[[ Data records open ]]

theorem execSpotterFrameEnd_frame {pt : Part} (hp : pt ∉ [.od, .head, .net, .power, .log]) (t : Nat) (score : BitVec 16) (samples : List (BitVec 16)) (s : State) {s' : State}
    (h : execSpotterFrameEnd t score samples s = .next s') : s'.quiet.only pt = (s.advance t).quiet.only pt := by
  unfold execSpotterFrameEnd at h
  refine powered_frame (fun ho => ?_) h
  have hp : pt ∉ [.od, .head, .net, .power, .log, .out] := withOut hp ho
  try simp only [↓State.takeFrame_same (away hp (by decide)), ↓State.scoreFrame_same hp, ↓only_ite, ↓only_iteFst,
    ↓only_iteSnd, ite_self, implies_true, id_eq]

theorem execWakeN_frame {pt : Part} (hp : pt ∉ [.od, .net, .power, .log]) (t : Nat) (s : State) {s' : State}
    (h : execWakeN t s = .next s') : s'.quiet.only pt = (s.advance t).quiet.only pt := by
  unfold execWakeN at h
  refine always_frame (fun ho => ?_) h
  have hp : pt ∉ [.od, .net, .power, .log, .out] := withOut hp ho
  try simp only [↓State.wakeLogic_same hp, ite_self, implies_true, id_eq]

theorem execRtcWakeTime_frame {pt : Part} (hp : pt ∉ [.od, .net, .power, .log]) (t : Nat) (s : State) {s' : State}
    (h : execRtcWakeTime t s = .next s') : s'.quiet.only pt = (s.advance t).quiet.only pt := by
  unfold execRtcWakeTime at h
  refine always_frame (fun ho => ?_) h
  have hp : pt ∉ [.od, .net, .power, .log, .out] := withOut hp ho
  try simp only [↓State.wakeLogic_same hp, ↓only_ite, ↓only_iteFst, ↓only_iteSnd, ite_self, implies_true, id_eq]

theorem execRailsNotGood_frame {pt : Part} (hp : pt ∉ [.net, .power, .log]) (t : Nat) (s : State) {s' : State}
    (h : execRailsNotGood t s = .next s') : s'.quiet.only pt = (s.advance t).quiet.only pt := by
  unfold execRailsNotGood at h
  refine powered_frame (fun ho => ?_) h
  have hp : pt ∉ [.net, .power, .log, .out] := withOut hp ho
  try simp only [↓State.onPower_same (away hp (by decide)), ↓State.emit_same (away hp (by decide)), ↓only_ite,
    ↓only_iteFst, ↓only_iteSnd, ite_self, implies_true, id_eq]

theorem execWakeRetry_frame {pt : Part} (hp : pt ∉ [.power]) (t : Nat) (s : State) {s' : State}
    (h : execWakeRetry t s = .next s') : s'.quiet.only pt = (s.advance t).quiet.only pt := by
  unfold execWakeRetry at h
  refine powered_frame (fun ho => ?_) h
  have hp : pt ∉ [.power, .out] := withOut hp ho
  try simp only [↓State.startExit_same (away hp (by decide)), ↓only_ite, ↓only_iteFst, ↓only_iteSnd, ite_self,
    implies_true, id_eq]

theorem execThermalSample_frame {pt : Part} (hp : pt ∉ [.od, .net, .power, .log, .health]) (t : Nat) (r : Readings) (s : State) {s' : State}
    (h : execThermalSample t r s = .next s') : s'.quiet.only pt = (s.advance t).quiet.only pt := by
  unfold execThermalSample at h
  refine powered_frame (fun ho => ?_) h
  have hp : pt ∉ [.od, .net, .power, .log, .health, .out] := withOut hp ho
  try simp only [↓State.onPower_same (away hp (by decide)), ↓State.lifetimeSample_same (away hp (by decide)),
    ↓State.thermalTo_same (away hp (by decide)), ↓State.observeSensors_same (away hp (by decide)),
    ↓State.countForced_same (away hp (by decide)), ite_self, implies_true, id_eq]

theorem execThermalTrip_frame {pt : Part} (hp : pt ∉ [.alarm, .red, .power, .boot]) (t : Nat) (s : State) {s' : State}
    (h : execThermalTrip t s = .next s') : s'.quiet.only pt = (s.advance t).quiet.only pt := by
  unfold execThermalTrip at h
  refine powered_frame (fun ho => ?_) h
  have hp : pt ∉ [.alarm, .red, .power, .boot, .out] := withOut hp ho
  try simp only [↓State.onAlarm_same (away hp (by decide)), ↓State.onPower_same (away hp (by decide)),
    ↓State.onBoot_same (away hp (by decide)), ↓State.unclaim_same (away hp (by decide)), ite_self, implies_true, id_eq]

theorem execMonitorSnapshot_frame {pt : Part} (hp : pt ∉ [.od, .red, .net, .log, .health]) (t : Nat) (p : Path) (m : Fin 48) (s : State) {s' : State}
    (h : execMonitorSnapshot t p m s = .next s') : s'.quiet.only pt = (s.advance t).quiet.only pt := by
  unfold execMonitorSnapshot at h
  refine core_frame (fun ho => ?_) h
  have hp : pt ∉ [.od, .red, .net, .log, .health, .out] := withOut hp ho
  try simp only [↓State.controlledNum_same (away hp (by decide)), ↓State.monitorControl_same (away hp (by decide)),
    ite_self, implies_true, id_eq]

[[ Data records closed ]]

### Your assignment
Transcribe all of the material above with complete accuracy.

### Task solution
theorem execSpotterFrameEnd_frame {pt : Part} (hp : pt ∉ [.od, .head, .net, .power, .log]) (t : Nat) (score : BitVec 16) (samples : List (BitVec 16)) (s : State) {s' : State}
    (h : execSpotterFrameEnd t score samples s = .next s') : s'.quiet.only pt = (s.advance t).quiet.only pt := by
  unfold execSpotterFrameEnd at h
  refine powered_frame (fun ho => ?_) h
  have hp : pt ∉ [.od, .head, .net, .power, .log, .out] := withOut hp ho
  try simp only [↓State.takeFrame_same (away hp (by decide)), ↓State.scoreFrame_same hp, ↓only_ite, ↓only_iteFst,
    ↓only_iteSnd, ite_self, implies_true, id_eq]

theorem execWakeN_frame {pt : Part} (hp : pt ∉ [.od, .net, .power, .log]) (t : Nat) (s : State) {s' : State}
    (h : execWakeN t s = .next s') : s'.quiet.only pt = (s.advance t).quiet.only pt := by
  unfold execWakeN at h
  refine always_frame (fun ho => ?_) h
  have hp : pt ∉ [.od, .net, .power, .log, .out] := withOut hp ho
  try simp only [↓State.wakeLogic_same hp, ite_self, implies_true, id_eq]

theorem execRtcWakeTime_frame {pt : Part} (hp : pt ∉ [.od, .net, .power, .log]) (t : Nat) (s : State) {s' : State}
    (h : execRtcWakeTime t s = .next s') : s'.quiet.only pt = (s.advance t).quiet.only pt := by
  unfold execRtcWakeTime at h
  refine always_frame (fun ho => ?_) h
  have hp : pt ∉ [.od, .net, .power, .log, .out] := withOut hp ho
  try simp only [↓State.wakeLogic_same hp, ↓only_ite, ↓only_iteFst, ↓only_iteSnd, ite_self, implies_true, id_eq]

theorem execRailsNotGood_frame {pt : Part} (hp : pt ∉ [.net, .power, .log]) (t : Nat) (s : State) {s' : State}
    (h : execRailsNotGood t s = .next s') : s'.quiet.only pt = (s.advance t).quiet.only pt := by
  unfold execRailsNotGood at h
  refine powered_frame (fun ho => ?_) h
  have hp : pt ∉ [.net, .power, .log, .out] := withOut hp ho
  try simp only [↓State.onPower_same (away hp (by decide)), ↓State.emit_same (away hp (by decide)), ↓only_ite,
    ↓only_iteFst, ↓only_iteSnd, ite_self, implies_true, id_eq]

theorem execWakeRetry_frame {pt : Part} (hp : pt ∉ [.power]) (t : Nat) (s : State) {s' : State}
    (h : execWakeRetry t s = .next s') : s'.quiet.only pt = (s.advance t).quiet.only pt := by
  unfold execWakeRetry at h
  refine powered_frame (fun ho => ?_) h
  have hp : pt ∉ [.power, .out] := withOut hp ho
  try simp only [↓State.startExit_same (away hp (by decide)), ↓only_ite, ↓only_iteFst, ↓only_iteSnd, ite_self,
    implies_true, id_eq]

theorem execThermalSample_frame {pt : Part} (hp : pt ∉ [.od, .net, .power, .log, .health]) (t : Nat) (r : Readings) (s : State) {s' : State}
    (h : execThermalSample t r s = .next s') : s'.quiet.only pt = (s.advance t).quiet.only pt := by
  unfold execThermalSample at h
  refine powered_frame (fun ho => ?_) h
  have hp : pt ∉ [.od, .net, .power, .log, .health, .out] := withOut hp ho
  try simp only [↓State.onPower_same (away hp (by decide)), ↓State.lifetimeSample_same (away hp (by decide)),
    ↓State.thermalTo_same (away hp (by decide)), ↓State.observeSensors_same (away hp (by decide)),
    ↓State.countForced_same (away hp (by decide)), ite_self, implies_true, id_eq]

theorem execThermalTrip_frame {pt : Part} (hp : pt ∉ [.alarm, .red, .power, .boot]) (t : Nat) (s : State) {s' : State}
    (h : execThermalTrip t s = .next s') : s'.quiet.only pt = (s.advance t).quiet.only pt := by
  unfold execThermalTrip at h
  refine powered_frame (fun ho => ?_) h
  have hp : pt ∉ [.alarm, .red, .power, .boot, .out] := withOut hp ho
  try simp only [↓State.onAlarm_same (away hp (by decide)), ↓State.onPower_same (away hp (by decide)),
    ↓State.onBoot_same (away hp (by decide)), ↓State.unclaim_same (away hp (by decide)), ite_self, implies_true, id_eq]

theorem execMonitorSnapshot_frame {pt : Part} (hp : pt ∉ [.od, .red, .net, .log, .health]) (t : Nat) (p : Path) (m : Fin 48) (s : State) {s' : State}
    (h : execMonitorSnapshot t p m s = .next s') : s'.quiet.only pt = (s.advance t).quiet.only pt := by
  unfold execMonitorSnapshot at h
  refine core_frame (fun ho => ?_) h
  have hp : pt ∉ [.od, .red, .net, .log, .health, .out] := withOut hp ho
  try simp only [↓State.controlledNum_same (away hp (by decide)), ↓State.monitorControl_same (away hp (by decide)),
    ite_self, implies_true, id_eq]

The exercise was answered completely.